Start of EXERCISE DATA

/-- The configuration in force as an image: before the first installation, lot 0's entry and the values of the RWL fields (R369). -/
def Device.currentImage (d : Device) : Image :=
  if d.hosts.installed then d.hosts.image
  else
    { systemId := d.links.systemId, role := d.links.role, coord := d.links.coord, primary := d.hosts.boardMgmt
      standby := d.hosts.standby, dims := d.links.dims, log2 := d.links.log2
      lots := (List.range Config.lots).map d.lot
      links := (List.range Config.ports).map fun p => ((d.port p).state ≠ .disabled, (d.port p).peerId)
      policy :=
        { d.hosts.image.policy with
          stackCtl := (List.range Config.memStacks).map fun m => let r := Tab.look {} d.mem.stackRegs m; (r.thresh, r.detect8)
          scrubPeriod := d.mem.scrubPeriod, scrubOn := d.mem.scrubOn, scratchWays := d.mem.scratchWays } }

/-! ### Queues of a lot (R33, R355) -/

/-- ENABLE of a queue is cleared: fetching stops (R33). -/
def Device.clearEnable (d : Device) (tag q : Nat) : Device := d.setQueue tag q { d.queue tag q with enable := false }

/-- The queues of a lot that lie in host memory lose ENABLE (R355, R362, R369). -/
def Device.closeHostQueues (d : Device) (tag : Nat) : Device :=
  (List.range Config.queuesPerLot).foldl (fun d q => if (d.queue tag q).sqLoc then d else d.clearEnable tag q) d

/-- The event queue of a lot, where it lies in host memory, loses ENABLE as the lot leaves that host (R362, R369, step 4; assumption 34, DEDUCED). -/
def Device.closeHostEvq (d : Device) (tag : Nat) : Device :=
  if (d.evq tag).loc then d else d.setEvq tag { d.evq tag with enable := false }

/-- Changes each queue of a lot whose reply ring lies in host memory. -/
def Device.modHostRings (d : Device) (tag : Nat) (f : SubQueue → SubQueue) : Device :=
  (List.range Config.queuesPerLot).foldl (fun d q =>
    if (d.queue tag q).rqLoc then d else d.setQueue tag q (f (d.queue tag q))) d

/-- All queues of a lot lose ENABLE (R359, R376). -/
def Device.closeQueues (d : Device) (tag : Nat) : Device := (List.range Config.queuesPerLot).foldl (fun d q => d.clearEnable tag q) d

/-! ### The management role (R357, R360, R362) -/

/-- A HOST event (R384). -/
def Device.hostEvent (d : Device) (a code : Nat) : Device := d.raiseMgmt (srcAttach a) 8 (toLE 1 a ++ toLE 1 code)

/-- The role and lot 0 move to an attachment. Rings in the old holder's memory keep receiving replies while it stays ATTACHED.
Assumption 81, DESIGN CHOICE. Assumption 99, DESIGN CHOICE. -/
def Device.moveRole (d : Device) (target : Nat) : Device :=
  if d.hosts.holder = some target then d
  else
    let d := match d.hosts.holder with
      | some a => d.modHostRings 0 fun v => { v with
          ringHost := some (v.ringHost.getD a), replyHold := v.replyHold || !d.attached (v.ringHost.getD a) }
      | none => d
    let d := (d.closeHostQueues 0).closeHostEvq 0
    { d with hosts := { d.hosts with holder := some target } }.hostEvent target 2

End of EXERCISE DATA

*TASK REQUIREMENTS*: The response should consist only of the lines from the one containing "def Device.closeHostQueues (d" to the end of the material above, both included.

*SOLUTION*:
def Device.closeHostQueues (d : Device) (tag : Nat) : Device :=
  (List.range Config.queuesPerLot).foldl (fun d q => if (d.queue tag q).sqLoc then d else d.clearEnable tag q) d

/-- The event queue of a lot, where it lies in host memory, loses ENABLE as the lot leaves that host (R362, R369, step 4; assumption 34, DEDUCED). -/
def Device.closeHostEvq (d : Device) (tag : Nat) : Device :=
  if (d.evq tag).loc then d else d.setEvq tag { d.evq tag with enable := false }

/-- Changes each queue of a lot whose reply ring lies in host memory. -/
def Device.modHostRings (d : Device) (tag : Nat) (f : SubQueue → SubQueue) : Device :=
  (List.range Config.queuesPerLot).foldl (fun d q =>
    if (d.queue tag q).rqLoc then d else d.setQueue tag q (f (d.queue tag q))) d

/-- All queues of a lot lose ENABLE (R359, R376). -/
def Device.closeQueues (d : Device) (tag : Nat) : Device := (List.range Config.queuesPerLot).foldl (fun d q => d.clearEnable tag q) d

/-! ### The management role (R357, R360, R362) -/

/-- A HOST event (R384). -/
def Device.hostEvent (d : Device) (a code : Nat) : Device := d.raiseMgmt (srcAttach a) 8 (toLE 1 a ++ toLE 1 code)

/-- The role and lot 0 move to an attachment. Rings in the old holder's memory keep receiving replies while it stays ATTACHED.
Assumption 81, DESIGN CHOICE. Assumption 99, DESIGN CHOICE. -/
def Device.moveRole (d : Device) (target : Nat) : Device :=
  if d.hosts.holder = some target then d
  else
    let d := match d.hosts.holder with
      | some a => d.modHostRings 0 fun v => { v with
          ringHost := some (v.ringHost.getD a), replyHold := v.replyHold || !d.attached (v.ringHost.getD a) }
      | none => d
    let d := (d.closeHostQueues 0).closeHostEvq 0
    { d with hosts := { d.hosts with holder := some target } }.hostEvent target 2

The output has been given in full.